Schmidt Presents at Conference on the Future of Democracy in the EU
Vivien Schmidt, Professor of International Relations and Political Science at the Frederick S. Pardee School of Global Studies at Boston University, attended and presented a paper at a conference held at the College of Europe in Bruges, Belgium on February 16, 2018.
The conference, entitled “The Future of Constitutional Democracy in Europe – A Legal Assessment,” was organized by European Legal Studies Department and brings together world-leading academics and practitioners to reflect critically yet constructively on the current state of constitutional democracy in the European Union and its future.
At the conference, Schmidt presented a paper entitled Is There a Deficit of Throughput Legitimacy in the EU?. Schmidt’s presentation was part of a session on “Transparency and Participation” chaired by Inge Govaere, Director of the European Legal Studies Department at the College of Europe and Professor at Ghent University.
During the conference, comparisons were drawn with the United States and EU Member States in order to understand both the commonalities and the differences in the challenges faced, which include populism, a lack of trust in political and legal institutions, de-parliamentarization and a degradation of the rule of law.
Current developments were also at the heart of the discussions, with presenters seeking to tie current issues into the more perennial, theoretical debates about the balance between democracy and constitutionalism, and their place beyond the confines of the nation state. A central underlying question running throughout the conference was what the role of law is and should be in the future of the European Union.

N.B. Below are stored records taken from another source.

-- ==== Sys2Proof/Tests/Slice0.lean ====
section
/-! SUPPORT. The model's own tests: ill-formed terms, words written from the spec's encodings, the vectors of
95_test_vectors.md that fit in one step or one function call, and for every statement with hypotheses a
named theorem that meets them. Expected values are the spec's. -/

namespace Sys2Proof.Tests

open Sys2Proof Sys2Proof.Machine

/-! ## Helpers -/

/-- The next state, if there is one. -/
def after : Host.Outcome State Fault Refusal → Option State
  | .next s => some s
  | .fault _ => none
  | .refused _ => none

/-- The reset state moved to a position of the microprogram. -/
def atStep (u : Upc) (p : Phase) : State := { State.reset with upc := u, phase := p }

/-- `PARSE_RESPONSE(payload)` is due, as the answer to `op` with shape `sh`. -/
def parsing (op : Byte) (sh : Shape) (payload : Bytes) : State :=
  { atStep .m2 .parse with outOp := op, outShape := sh, awaiting := true, rxBuf := payload }

/-- Inside `DECODE_FRAME` with these bytes on the line. -/
def receiving (bytes : Bytes) (rest : List RxEvent) : State :=
  { atStep .m2 .recv with awaiting := true, rx := bytes.map RxEvent.byte ++ rest }

/-- A machine with a finite receive buffer, already holding `payload`. -/
def capped (n : Nat) (payload : Bytes) : State :=
  { atStep .m2 .recv with cfg := { Config.default with rxCap := some n }, rxBuf := payload }

/-! ## WellFormed: each check refuses an ill-formed term -/

theorem test_wf_literal_end : Instr.wf Config.default (.frameLiteral 0xC0) = false := by decide
theorem test_wf_literal_esc : Instr.wf Config.default (.frameLiteral 0xDB) = false := by decide
theorem test_wf_badEscape_subEnd : Instr.wf Config.default (.frameBadEscape 0xDC) = false := by decide
theorem test_wf_badEscape_subEsc : Instr.wf Config.default (.frameBadEscape 0xDD) = false := by decide
theorem test_wf_rejected_success : Instr.wf Config.default (.rspRejected 0x01 0x01) = false := by decide
theorem test_wf_rejected_echo : Instr.wf Config.default (.rspRejected 0x05 0x02) = false := by decide
theorem test_wf_rejected : Instr.wf Config.default (.rspRejected 0x01 0x05) = true := by decide

/-! ## Decode: words written out from the tables of 30_encoding.md (first byte least significant) -/

theorem test_decode_getProtocolVersion : decodeTableWord 8 0x00 = some .getProtocolVersion := by decide
theorem test_decode_getHardwareVersion : decodeTableWord 8 0x0A = some .getHardwareVersion := by decide
theorem test_decode_selectObject : decodeTableWord 16 0x0206 = some (.selectObject .data) := by decide
theorem test_decode_createObject :
    decodeTableWord 48 0x123456780201 = some (.createObject .data 0x12345678) := by decide
theorem test_decode_setReceiptNotification :
    decodeTableWord 24 0x010202 = some (.setReceiptNotification 0x0102) := by decide
theorem test_decode_getMtu : decodeTableWord 8 0x07 = some .getMtu := by decide
theorem test_decode_writeChunk :
    decodeTableWord 40 0x0201DBC008 = some (.writeChunk [0xC0, 0xDB, 0x01, 0x02]) := by decide
theorem test_decode_getCrc : decodeTableWord 8 0x03 = some .getCrc := by decide
theorem test_decode_execute : decodeTableWord 8 0x04 = some .execute := by decide
theorem test_decode_rspGetProtocolVersion :
    decodeTableWord 32 0x02010060 = some (.rspGetProtocolVersion 2) := by decide
theorem test_decode_rspGetHardwareVersion :
    decodeTableWord 184 0x0000100000040000001000004141414100052840010A60 =
      some (.rspGetHardwareVersion 0x00052840 0x41414141 0x00100000 0x00040000 0x00001000) := by decide
theorem test_decode_rspSelectObject :
    decodeTableWord 120 0x123456780000001000000200010660 =
      some (.rspSelectObject 512 16 0x12345678) := by decide
theorem test_decode_rspCreateObject : decodeTableWord 24 0x010160 = some .rspCreateObject := by decide
theorem test_decode_rspSetReceiptNotification :
    decodeTableWord 24 0x010260 = some .rspSetReceiptNotification := by decide
theorem test_decode_rspGetMtu : decodeTableWord 40 0x0040010760 = some (.rspGetMtu 64) := by decide
theorem test_decode_rspWriteChunk : decodeTableWord 24 0x010860 = some .rspWriteChunk := by decide
theorem test_decode_rspGetCrc :
    decodeTableWord 88 0x749F785100000005010360 = some (.rspGetCrc 5 0x749F7851) := by decide
theorem test_decode_rspExecute : decodeTableWord 24 0x010460 = some .rspExecute := by decide
theorem test_decode_rspRejected : decodeTableWord 24 0x050160 = some (.rspRejected 0x01 0x05) := by decide
theorem test_decode_frameEnd : decodeTableWord 8 0xC0 = some .frameEnd := by decide
theorem test_decode_frameEscEnd : decodeTableWord 16 0xDCDB = some .frameEscEnd := by decide
theorem test_decode_frameEscEsc : decodeTableWord 16 0xDDDB = some .frameEscEsc := by decide
theorem test_decode_frameLiteral : decodeTableWord 8 0xDC = some (.frameLiteral 0xDC) := by decide
theorem test_decode_frameBadEscape : decodeTableWord 16 0xC0DB = some (.frameBadEscape 0xC0) := by decide

/-- The reserved kind byte 0 (R106) is no request. -/
theorem test_decode_reservedKind : decodeTableWord 16 0x0006 = none := by decide
/-- Bytes beyond the item a word opens with are dropped (log entry 15); the message decoder refuses them. -/
theorem test_decode_surplusDropped :
    decodeTableWord 16 0xFF07 = some .getMtu ∧
    decode Config.default .message [0x07, 0xFF] ≠ .ok .getMtu := by decide
/-- An envelope that echoes no request of the table is of no row (R106), whatever its result code. -/
theorem test_decode_reservedEcho :
    decodeTableWord 24 0x010560 = none ∧ decodeTableWord 24 0x020560 = none := by decide
/-- Placed for the engine, such an envelope fails the echo check (R106, R177). -/
theorem test_fetchWord_reservedEcho :
    (after (step (State.reset.withFetchWord 24 0x010560))).map (fun s => s.err.kind) =
      some (.protocolDesync (.echoMismatch 0x00 0x05)) := by decide
/-- The unused opcode 05 (R106) opens no message: it is a literal byte. -/
theorem test_decode_unknownOpcode :
    decode Config.default .message [0x05] = .error (.unknownOpcode 0x05) := by decide
/-- An `ESC` alone is a prefix (R92). -/
theorem test_decode_truncatedEscape : decode Config.default .symbol [0xDB] = .error .truncatedEscape := by
  decide
theorem test_decode_badLength :
    decode Config.default .message [0x01, 0x02, 0x00] = .error (.badLength 0x01 3) := by decide

/-- The placed word is the instruction the next step runs: at reset, GetMtu is framed (TR1). -/
theorem test_fetchWord_getMtu :
    (after (step (State.reset.withFetchWord 8 0x07))).map State.txBuf = some [0x07, 0xC0] := by decide
theorem test_fetchWord_rspGetMtu :
    (after (step (State.reset.withFetchWord 40 0x0040010760))).map (fun s => s.rsp.mtu) = some 64 := by
  decide
theorem test_fetchWord_frameEscEnd :
    (after (step (State.reset.withFetchWord 16 0xDCDB))).map State.rxBuf = some [0xC0] := by decide

/-! ## Frames (95_test_vectors.md 2.1, 2.2) -/

theorem test_frame_empty : frame Config.default [] = [0xC0] := by decide
theorem test_frame_fe7 : frame Config.default [0xDB, 0xDC] = [0xDB, 0xDD, 0xDC, 0xC0] := by decide
theorem test_frame_fe9 :
    frame Config.default [0x01, 0xC0, 0x02, 0xDB, 0x03] =
      [0x01, 0xDB, 0xDC, 0x02, 0xDB, 0xDD, 0x03, 0xC0] := by decide
theorem test_frame_hdlc :
    frame Config.hdlc [0x7E, 0x7D, 0x01, 0x5E] = [0x7D, 0x5E, 0x7D, 0x5D, 0x01, 0x5E, 0x7E] := by decide
theorem test_encodeFrame_appends : encodeFrame Config.default [0x01] [0xAA] = [0xAA, 0x01, 0xC0] := by
  decide
theorem test_hdlc_ok : Config.hdlc.Ok := by decide

/-- FD3 step by step: the `ESC` sets `rx_esc`, the substitute appends `C0`. -/
theorem test_receive_esc :
    (after (step (receiving [0xDB, 0xDC, 0xC0] []))).map (fun s => (s.rxEsc, s.rxBuf)) =
      some (true, []) := by decide
/-- FD13: the bad escape aborts and `00 C0` stays on the line. -/
theorem test_receive_badEscape :
    (after (step { receiving [0x40, 0x00, 0xC0] [] with rxEsc := true })).map
        (fun s => (s.upc, s.err.kind, s.rx, s.rxEsc)) =
      some (.mf, .framing (.badEscape 0x40), [.byte 0x00, .byte 0xC0], true) := by decide
/-- FD20: `RX_CAP` 3, a fourth byte. -/
theorem test_receive_overflow :
    (after (exec (.frameLiteral 0x04) (capped 3 [0x01, 0x02, 0x03]))).map (fun s => (s.err.kind, s.rxBuf)) =
      some (.framing .overflow, [0x01, 0x02, 0x03]) := by decide

/-! ## Requests: the frame in `tx_buf` (95_test_vectors.md 2.3) -/

theorem test_request_getProtocolVersion :
    (after (exec .getProtocolVersion State.reset)).map State.txBuf = some [0x00, 0xC0] := by decide
/-- RQ2: the message is encoded; R162 sends nothing. -/
theorem test_request_getHardwareVersion :
    (after (exec .getHardwareVersion State.reset)).map (fun s => (s.phase, s.txBuf, s.txLog)) =
      some (.encoded [0x0A], [], []) := by decide
/-- RQ2: its frame. -/
theorem test_frame_getHardwareVersion :
    frame Config.default (encReq Config.default .getHardwareVersion) = [0x0A, 0xC0] := by decide
theorem test_request_selectObject :
    (after (exec (.selectObject .command) State.reset)).map State.txBuf = some [0x06, 0x01, 0xC0] := by
  decide
theorem test_request_createObject_escaped :
    (after (exec (.createObject .data 0xDBC0) State.reset)).map State.txBuf =
      some [0x01, 0x02, 0xDB, 0xDC, 0xDB, 0xDD, 0x00, 0x00, 0xC0] := by decide
theorem test_request_setReceiptNotification :
    (after (exec (.setReceiptNotification 0x0102) State.reset)).map State.txBuf =
      some [0x02, 0x02, 0x01, 0xC0] := by decide
theorem test_request_writeChunk :
    (after (exec (.writeChunk [0xC0, 0xDB, 0x01, 0x02]) State.reset)).map State.txBuf =
      some [0x08, 0xDB, 0xDC, 0xDB, 0xDD, 0x01, 0x02, 0xC0] := by decide
theorem test_request_getCrc :
    (after (exec .getCrc State.reset)).map State.txBuf = some [0x03, 0xC0] := by decide
theorem test_request_execute :
    (after (exec .execute State.reset)).map State.txBuf = some [0x04, 0xC0] := by decide
/-- TR5: after its flush the request is outstanding. -/
theorem test_request_awaited :
    (after (exec .getMtu { atStep .m2 (.flush .getMtu) with tx := [.ok] })).map
        (fun s => (s.awaiting, s.outOp, s.outShape, s.txLog)) =
      some (true, 0x07, .mtu, [.flushed]) := by decide
/-- TR3: a failed write raises; no flush, nothing awaited. -/
theorem test_request_writeFails :
    (after (exec .getMtu { atStep .m2 (.write .getMtu) with txBuf := [0x07, 0xC0], tx := [.ioErr 1] })).map
        (fun s => (s.err.kind, s.awaiting, s.txLog)) =
      some (.transport .write, false, [.byte 0x07]) := by decide

/-! ## Responses (95_test_vectors.md 2.4) -/

theorem test_response_rs1 :
    (after (step (parsing 0x00 .protocolVersion [0x60, 0x00, 0x01, 0x01]))).map
        (fun s => (s.rsp.version, s.awaiting)) = some (1, false) := by decide
theorem test_response_rs4 :
    (after (step (parsing 0x07 .mtu [0x60, 0x07, 0x01, 0xFF, 0xFF]))).map (fun s => s.rsp.mtu) =
      some 65535 := by decide
theorem test_response_rs6 :
    (after (step (parsing 0x06 .selectResult
        [0x60, 0x06, 0x01, 0x00, 0x02, 0x00, 0x00, 0x10, 0x00, 0x00, 0x00, 0x78, 0x56, 0x34, 0x12]))).map
        (fun s => s.rsp.sel) = some ⟨512, 16, 0x12345678⟩ := by decide
theorem test_response_rs7 :
    (after (step (parsing 0x03 .crcResult
        [0x60, 0x03, 0x01, 0x05, 0x00, 0x00, 0x00, 0x51, 0x78, 0x9F, 0x74]))).map
        (fun s => s.rsp.crc) = some ⟨5, 0x749F7851⟩ := by decide
theorem test_response_rs9 :
    (after (step (parsing 0x04 .empty [0x60, 0x04, 0x01, 0x00]))).map (fun s => (s.phase, s.awaiting)) =
      some (.finish, false) := by decide
theorem test_response_rs9_strict :
    (after (step { parsing 0x04 .empty [0x60, 0x04, 0x01, 0x00] with
      cfg := { Config.default with strictLength := true } })).map (fun s => s.err.kind) =
      some (.malformedResponse (.longBody .empty 1)) := by decide
theorem test_response_rs13 :
    (after (step (parsing 0x07 .mtu [0x60, 0x06, 0x05]))).map (fun s => s.err.kind) =
      some (.protocolDesync (.echoMismatch 0x07 0x06)) := by decide
theorem test_response_rs18 :
    (after (step (parsing 0x07 .mtu [0x61]))).map (fun s => s.err.kind) =
      some (.protocolDesync (.badResponseOpcode 0x61)) := by decide
theorem test_response_rs21 :
    (after (step (parsing 0x01 .empty [0x60, 0x01, 0x0B, 0x07]))).map (fun s => s.err.kind) =
      some (.deviceRejection 0x0B (some .extendedError)) := by decide
theorem test_response_rs22 :
    (after (step (parsing 0x01 .empty [0x60, 0x01, 0x63]))).map (fun s => s.err.kind) =
      some (.deviceRejection 0x63 none) := by decide
theorem test_response_rs27 :
    (after (step (parsing 0x06 .selectResult
        [0x60, 0x06, 0x01, 0x00, 0x10, 0x00, 0x00, 0x00, 0x00, 0x00, 0x00, 0x00, 0x00, 0x00]))).map
        (fun s => s.err.kind) = some (.malformedResponse (.shortBody .selectResult 11)) := by decide

/-! ## CRC (95_test_vectors.md 2.5) -/

theorem test_crc_check :
    crc32 Config.default [0x31, 0x32, 0x33, 0x34, 0x35, 0x36, 0x37, 0x38, 0x39] 0 = 0xCBF43926 := by decide +kernel
theorem test_crc_chained : crc32 Config.default [0x36, 0x37, 0x38, 0x39] 0xCBF53A1C = 0xCBF43926 := by decide +kernel
theorem test_crc_cr3 : crc32 Config.default [0x00] 0 = 0xD202EF8D := by decide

Schmidt is a Jean Monnet Professor of European Integration at Boston University. Her research focuses on European political economy, institutions, democracy, and political theory. She has published ten books, over 100 scholarly journal articles or chapters in books, and numerous policy briefs and comments, most recently on the Eurozone crisis. Her current work focuses on democratic legitimacy in Europe, with a special focus on the challenges resulting from the Eurozone crisis, and on methodological theory, in particular on the importance of ideas and discourse in political analysis (discursive institutionalism).